Task goal: Give back, exactly as written, the lines from the beginning of the listing through the one that contains "namespace Sys2Proof.Machine".

Extracted information:

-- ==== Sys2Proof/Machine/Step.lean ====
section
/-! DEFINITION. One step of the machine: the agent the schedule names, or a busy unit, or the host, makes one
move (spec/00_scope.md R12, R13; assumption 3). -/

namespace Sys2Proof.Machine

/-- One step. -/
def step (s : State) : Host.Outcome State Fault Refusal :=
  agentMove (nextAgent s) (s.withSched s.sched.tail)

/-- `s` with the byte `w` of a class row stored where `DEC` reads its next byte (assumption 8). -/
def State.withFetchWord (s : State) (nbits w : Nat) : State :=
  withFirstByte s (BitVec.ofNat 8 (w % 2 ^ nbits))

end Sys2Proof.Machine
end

Response to this exercise:
-- ==== Sys2Proof/Machine/Step.lean ====
section
/-! DEFINITION. One step of the machine: the agent the schedule names, or a busy unit, or the host, makes one
move (spec/00_scope.md R12, R13; assumption 3). -/

namespace Sys2Proof.Machine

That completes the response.